It was an interesting week in markets, with new themes emerging, old themes persisting, and some resumptions of themes that we saw earlier in the year. It’s fair to say that one new theme has been the increase in volatility across equity markets (most of which were down 1% to 2% on the week). The driver of this has been fear about growth and ongoing concerns about deflation. To that end, it’s fair to say that on both sides of the Atlantic, investors’ expectations for inflation continue to fall.
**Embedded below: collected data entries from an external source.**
/-! ### Selection (R181 to R183) -/

/-- A time reference. -/
def State.isTimeRef (s : State) (n : Nat) : Bool := s.get R.REF_CFG_SOURCE n == 1 || s.get R.REF_CFG_SOURCE n == 8

/-- A standby that seats or is in step. -/
def State.standby (s : State) : Bool := s.role == .seating || s.role == .inStep

/-- The slots that may be selected (R181, R183). -/
def State.cands (s : State) : List Nat :=
  let q := (List.range 8).filter (fun n =>
    s.get R.REF_STATUS_STATE n == 2 && (s.get R.REF_CFG_SOURCE n != 8 || s.standby))
  let p := q.filter (fun n => s.get R.REF_CFG_SOURCE n == 8)
  let times := q.filter s.isTimeRef
  if !p.isEmpty then p
  else if !s.flag R.TICK_STATUS_EPOCH_VALID && !times.isEmpty then times
  else q

/-- The lowest PRIORITY, then the lowest slot (R181). -/
def State.bestRef (s : State) (c : List Nat) : Option Nat :=
  c.foldl (fun (a : Option Nat) n =>
    match a with
    | none => some n
    | some b => if s.get R.REF_CFG_PRIORITY n < s.get R.REF_CFG_PRIORITY b then some n else a) none

/-- The best slot b has been QUALIFIED for the wait-to-restore at tick `now` (R181). -/
def State.wtrOver (s : State) (b now : Nat) : Bool := decide (s.get R.PLUMB_WTR_SECONDS * 6000 ≤ now - (s.ref b).qualAt)

/-- The selection (R181): a slot, or 15 for none; none outside READY, RUN and SAFE (R192). -/
def State.selectRef (s : State) : Nat :=
  let c := s.cands
  let cur := s.sel
  if !s.netUp then 15
  else match s.bestRef c with
    | none => 15
    | some b =>
      if cur = 15 || !c.contains cur then b
      else if !s.flag R.PLUMB_CTRL_REVERTIVE then cur
      else if s.get R.REF_CFG_PRIORITY b < s.get R.REF_CFG_PRIORITY cur ∧ (s.plumb.wtrDone == some b || s.wtrOver b s.tgNow) = true then b
      else cur

/-- The cause of a change of selection (R200). -/
def State.selCause (s : State) (new : Nat) : Nat :=
  let cur := s.sel
  if cur = 15 then 6
  else if s.plumb.byCommit.contains cur then 5
  else match s.get R.REF_STATUS_STATE cur with
    | 4 => 3
    | 0 => 2
    | 3 => 1
    | _ => if s.get R.REF_CFG_SOURCE cur = 8 ∨ (new ≠ 15 ∧ s.get R.REF_CFG_SOURCE new = 8) then 4 else 0

/-- A change of selection recorded (R194), the gain of a frequency reference started at 0 (R187), and the ACQUIRE timer
restarted (R185). -/
def State.selChange (s : State) (new : Nat) : State :=
  let cur := s.sel
  if new = cur then s
  else
    let cause := s.selCause new
    let t := if cur = 15 then s else s.put R.REF_STATUS_SELECTED 0 cur
    let t := if new = 15 then t else (t.put R.REF_STATUS_SELECTED 1 new).setRef new { t.ref new with gained := 0 }
    let t := if t.get R.PLUMB_STATUS_STATE = 1 then { t with plumb := { t.plumb with acqAt := t.tgNow } } else t
    let t := ((((t.put R.PLUMB_STATUS_SEL new).put R.PLUMB_LAST_CHANGE_FROM cur).put R.PLUMB_LAST_CHANGE_TO new).put
      R.PLUMB_LAST_CHANGE_CAUSE cause).put R.PLUMB_LAST_CHANGE_VALID 1
    ((t.put R.PLUMB_CHANGE_TICK_TICK (t.tickNum % 2 ^ 32)).bump R.PLUMB_CHANGE_CNT).raise EV_PLUMB_REF_CHANGE

/-! ### The epoch set (R46, R103, R182, R196) -/

/-- Periods of the outputs in audio-master cycles (R195). -/
def State.outPeriod (s : State) (k : Nat) : Nat :=
  match k with
  | 0 => 49152000
  | 1 => 1024 / 2 ^ s.get R.CLKOUT_CFG_WCLK0_RATE
  | 2 => 1024 / 2 ^ s.get R.CLKOUT_CFG_WCLK1_RATE
  | 3 => 8192
  | 4 => 2 * 2 ^ s.get R.CLKOUT_CFG_MCLK0_DIV
  | _ => 2 * 2 ^ s.get R.CLKOUT_CFG_MCLK1_DIV

/-- O_k of an output. -/
def State.alignOf (s : State) (k : Nat) : Int := Sparse.get 0 s.plumb.align k

/-- A clock output's hidden state. -/
def State.clk (s : State) (k : Nat) : ClkHid := Sparse.get ClkHid.init s.plumb.clks k

/-- A clock output's hidden state at x. -/
def State.setClk (s : State) (k : Nat) (x : ClkHid) : State :=
  { s with plumb := { s.plumb with clks := Sparse.put ClkHid.init s.plumb.clks k x } }

/-- O_k at x, within one period. -/
def State.setAlign (s : State) (k : Nat) (x : Int) : State :=
  { s with plumb := { s.plumb with align := Sparse.put 0 s.plumb.align k (x % (s.outPeriod k : Nat)) } }

/-- Every receive ring loses its written samples at an epoch set (R103), and every entry its history (R99). -/
def State.ringsEpoch (s : State) : State :=
  s.each 512 (fun t n =>
    let u := t.when (t.rxState n == rxRunning || t.rxState n == rxStarved) (fun v => v.clearBitmap n)
    u.setRx n { u.rx n with started := false, last := none })

/-- In RUN, all inputs read zero for the first tick after the set, and the delay lines discard what they hold (R46). -/
def State.zeroNext (s : State) : State :=
  { s with
    zeroTick := some s.tickNum
    mix := { s.mix with earlyOut := [], earlyFeed := [], lines := s.mix.lines.map (fun l => (l.1, { l.2 with run := none })) }
    je := { s.je with insts := s.je.insts.map (fun x => (x.1, { x.2 with run := none })) } }

/-- Every port ring loses its written samples. -/
def State.portRingsEpoch (s : State) : State :=
  s.each 8 (fun t p => t.each 128 (fun u x => (u.setWord (u.spInValid p x) 0).setWord (u.spOutValid p x) 0))

/-- The offsets that a step of media time by ns changes (log entry 24): those of time references, and of phase references
within their period; PTP_OFFSET and the servo's pairs follow. -/
def State.stepOffsets (s : State) (ns : Int) : State :=
  let t := s.each 8 (fun t n =>
    let k := t.refKind n
    match (t.ref n).offset with
    | some o => if k.1 = .freq then t else
        (t.setRef n { t.ref n with offset := some (wrapP k.2.1 k.2.2 (o - ns)) }).putI R.REF_OFFSET_NS (wrapP k.2.1 k.2.2 (o - ns)) n
    | none => t)
  let t := { t with ptp := { t.ptp with offset := t.ptp.offset - ns } }.putI R.PTP_OFFSET_NS (t.ptp.offset - ns)
  t.each 6 (fun u p => u.setPtp p { u.ptpSt p with lastSync := none, sync := none, lastPd := none, delayTx := none })

/-- The epoch set by a step in ticks (R46, R182): the tick number steps, EPOCH_VALID becomes 1, the rings lose their
contents, the outputs keep their phase, and the gate schedules take up media time (R161). -/
def State.epochSet (s : State) (step : Int) : State :=
  let t := { s with tickNum := ((s.tickNum : Int) + step).toNat % 2 ^ 48, str := { s.str with txMr := !s.str.txMr, txHist := [] } }
  let t := (t.put R.TICK_STATUS_EPOCH_VALID 1).put R.TICK_STATUS_EPOCH_SET 1
  let t := t.stepOffsets ((step * 1000000000).fdiv 6000)
  let t := t.each 6 (fun u k =>
    (u.setAlign k (u.alignOf k + step * 8192)).setClk k { u.clk k with quiet := ((u.clk k).quiet + step * 8192).toNat })
  let t := t.ringsEpoch.spEpoch (8 * step)
  let t := t.when (s.dev == .run) (fun u => u.portRingsEpoch.zeroNext)
  let t := t.each 512 State.txBegin
  t.tasAll.raise EV_PLUMB_REF_CHANGE

/-- The epoch set that a selected time reference makes while EPOCH_VALID is 0 (R182): the whole number of ticks nearest to
its offset. -/
def State.epochIfDue (s : State) : State :=
  let n := s.sel
  if n = 15 || s.flag R.TICK_STATUS_EPOCH_VALID || !s.isTimeRef n then s
  else s.epochSet ((((s.ref n).offset.getD 0) * 6000 * 2 + 1000000000).fdiv 2000000000)

/-! ### Following (R185, R186, R190) -/

/-- e of the selected reference in ns (R175, R186). -/
def State.phaseErr (s : State) : Int :=
  let n := s.sel
  if n = 15 then 0
  else if (s.refKind n).1 = .freq then (s.ref n).gained.fdiv 6000000
  else (s.ref n).offset.getD 0

/-- x clamped to −b … b. -/
def clamp (b x : Int) : Int := max (-b) (min b x)

/-- IDLE_SLOPE is in use: outside RUN and for a seating standby (R186). -/
def State.idles (s : State) : Bool := s.dev != .run || s.role == .seating

/-- The slope in ppt. -/
def State.slope (s : State) : Int :=
  ((if s.idles then s.get R.PLUMB_SLOPE_IDLE_SLOPE else s.get R.PLUMB_SLOPE_PULL_SLOPE) * 10000 : Nat)

/-- The correction term c in ppt: 2π × BW × e / 1000 ppm, 2π taken as 6.283185307 (DESIGN CHOICE, log entry 25). -/
def State.corrTerm (s : State) : Int :=
  clamp s.slope ((s.bw10 * s.phaseErr * 6283185307).fdiv 10000000)

/-- The state of the unit after this tick's selection (R185). -/
def State.plumbNext (s : State) : Nat :=
  let st := s.get R.PLUMB_STATUS_STATE
  let sat := s.corrTerm.natAbs == s.slope.natAbs
  if !s.netUp then 0
  else if s.sel = 15 then (if 1 ≤ st ∧ st ≤ 3 then 4 else st)
  else if st = 0 ∨ (st = 4 ∧ !s.flag R.PLUMB_STATUS_HOLD_VALID) then 1
  else if st = 1 ∧ s.tgNow - s.plumb.acqAt < 240000 / s.bw10 then 1
  else if sat then 3 else 2

/-- The unit enters a state (R185, R190). -/
def State.plumbEnter (s : State) (new : Nat) : State :=
  let st := s.get R.PLUMB_STATUS_STATE
  let t := s.put R.PLUMB_STATUS_STATE new
  let t := if new = 1 ∧ st ≠ 1 then { t with plumb := { t.plumb with acqAt := t.tgNow } } else t
  if new = 4 ∧ st ≠ 4 then
    ({ t with plumb := { t.plumb with holdAt := t.tgNow } }.bump R.PLUMB_HOLD_CNT).raise EV_HOLDOVER_ENTER
  else if st = 4 ∧ new ≠ 4 then t.raise EV_HOLDOVER_EXIT
  else t

/-- y moves towards its target by at most 0.05 ppm (R186, R206), in HELD towards 0 (DEDUCED, log entry 130). -/
def State.plumbY (s : State) : State :=
  let st := s.get R.PLUMB_STATUS_STATE
  let target : Int :=
    if st = 0 then 0
    else if s.sel = 15 then (if s.flag R.PLUMB_STATUS_HOLD_VALID then s.plumb.holdEst else s.plumb.fLast)
    else s.fhatOf s.sel + s.corrTerm
  let y := s.plumb.y + clamp 50000 (target - s.plumb.y)
  let fl := if s.sel = 15 then s.plumb.fLast else s.fhatOf s.sel
  { s with plumb := { s.plumb with y := y, fLast := fl } }.putI R.PLUMB_FREQ_Y (y.fdiv 100)

/-- HOLD_VALID becomes 1 after HOLD_AVG seconds LOCKED in total (R190). -/
def State.holdValid (s : State) : State :=
  if s.get R.PLUMB_HOLD_CFG_HOLD_AVG * 6000 ≤ s.plumb.lockedTicks then s.put R.PLUMB_STATUS_HOLD_VALID 1 else s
For example, let’s look at bond markets and what they’re pricing in for inflation over the next 10 years: in the US, that level of expectation has fallen below 2%, when historically it’s been closer to 2.5%. In the Eurozone, that number is now below 1.5%, where typically it has been closer to 2%. In fact, on a data front, we saw Eurozone-wide inflation (CPI) drop to 0.3%, getting very close to that zero-deflationary level that people have begun to become fixated on. Perhaps another way of thinking about inflation expectations is to look at the price of gold. Gold last week fell below US $1,200 per ounce: with the exception of the start of this year, you have to go back to August 2010 to find a point when gold traded less than that number. This is also an indication of the broader weakness that we’re seeing in commodities, which is adding to this expectation of inflation being lower that we had previously assumed.
On the growth side of the equation, it’s fair to say that Eurozone growth remains weak, particularly in northern Europe., German factory orders were released for September, which had almost 6% on the month and is now down 1.3% year-on-year. The picture is better in the US, where we saw decent employment data on Friday, with the unemployment rate falling to 5.9%. But even there, people are concerned. For example, we saw the forward-looking indicator of manufacturing data come out weaker than expected, although very much in positive territory. In terms of new themes for the market, this idea of equity volatility is largely driven by concerns about growth and deflation. As mentioned at the start, old themes – such as the strength of the US dollar – continued to dominate the week. In fact, the dollar continues to hit new highs for this cycle across many of the major currencies. For example, the currency is getting very close to 1.10 versus the yen, dropping to about 1.25 versus the euro, and with sterling, falling below the 1.60 level. It’s a continuation of monetary policy driving this theme, specifically expectations for the Federal Reserve raising interest rates early next year and the European Central Bank (ECB) and the Bank of Japan continuing to pump liquidity into the system.
Last week, we saw the ECB give further details of its asset-backed securities purchase, which some are alluding to as being very similar to quantitative easing. One question around this is that sterling has been particularly weak versus the dollar, yet expectations in the UK are still tilted towards a rate rise at the start of next year – which is puzzling. But you have to look at this through the lens of the Eurozone, where sterling has been trading very closely with the euro. And in fact, some of the worries are focused around how the economy will be impacted by this slowdown we’re seeing.
Where do we go from here?
The obvious question raised by the dollar strength is “where do we go from here?” The strength of the dollar last week suggests that there are still many people tempted to jump onto this trend; but we have moved a long way and I would expect that, while that trend of dollar strength will continue, price action isn’t likely to be much more two-way going forward.
The third of last week’s themes was the resumption of a topic that dominated markets earlier in the year. Emerging markets started 2014 very weak – they outperformed over the summer, but there are a couple of things now driving that re-emergence of weakness. The first relates to the broader volatility in equity markets and concern around growth, but also the dollar strength. Historically, it’s worth noting that, in periods of dollar strength, emerging markets have generally underperformed or been weak. I would caution against reading too much into this: if the dollar is strong due to some positive momentum from an economic perspective, that could be an environment that is broadly more supportive for emerging markets, particularly those in Asia. We continue to see some idiosyncratic issues at play in emerging markets.
Russian assets were very weak last week. Democratic demonstrations in Hong Kong are putting pressure on all things Chinese. From a perspective of growth, we remain very confident about the outlook for the US; any slowdown in data should be examined in context with what is actually a robust growth picture for the country. There are some challenges around the Eurozone, particularly for some of the larger economies: some of those are starting to weaken quite markedly. Linked to this is an important point about deflation. Central banks will do all they can to avoid deflation, but the market is getting more and more concerned about it.
The economic background of being broadly positive should continue to be supportive for equity markets, but I think the question marks that are coming through in terms of that pattern of growth and the uncertainly around rates means that we can expect higher volatility as we head toward the end of the year. The message is one of being reasonably constructive about equities, but we shouldn’t expect the very low levels of volatility and risk that we’ve seen over the summer to continue into the end of the year – it’s going to be a bumpier ride.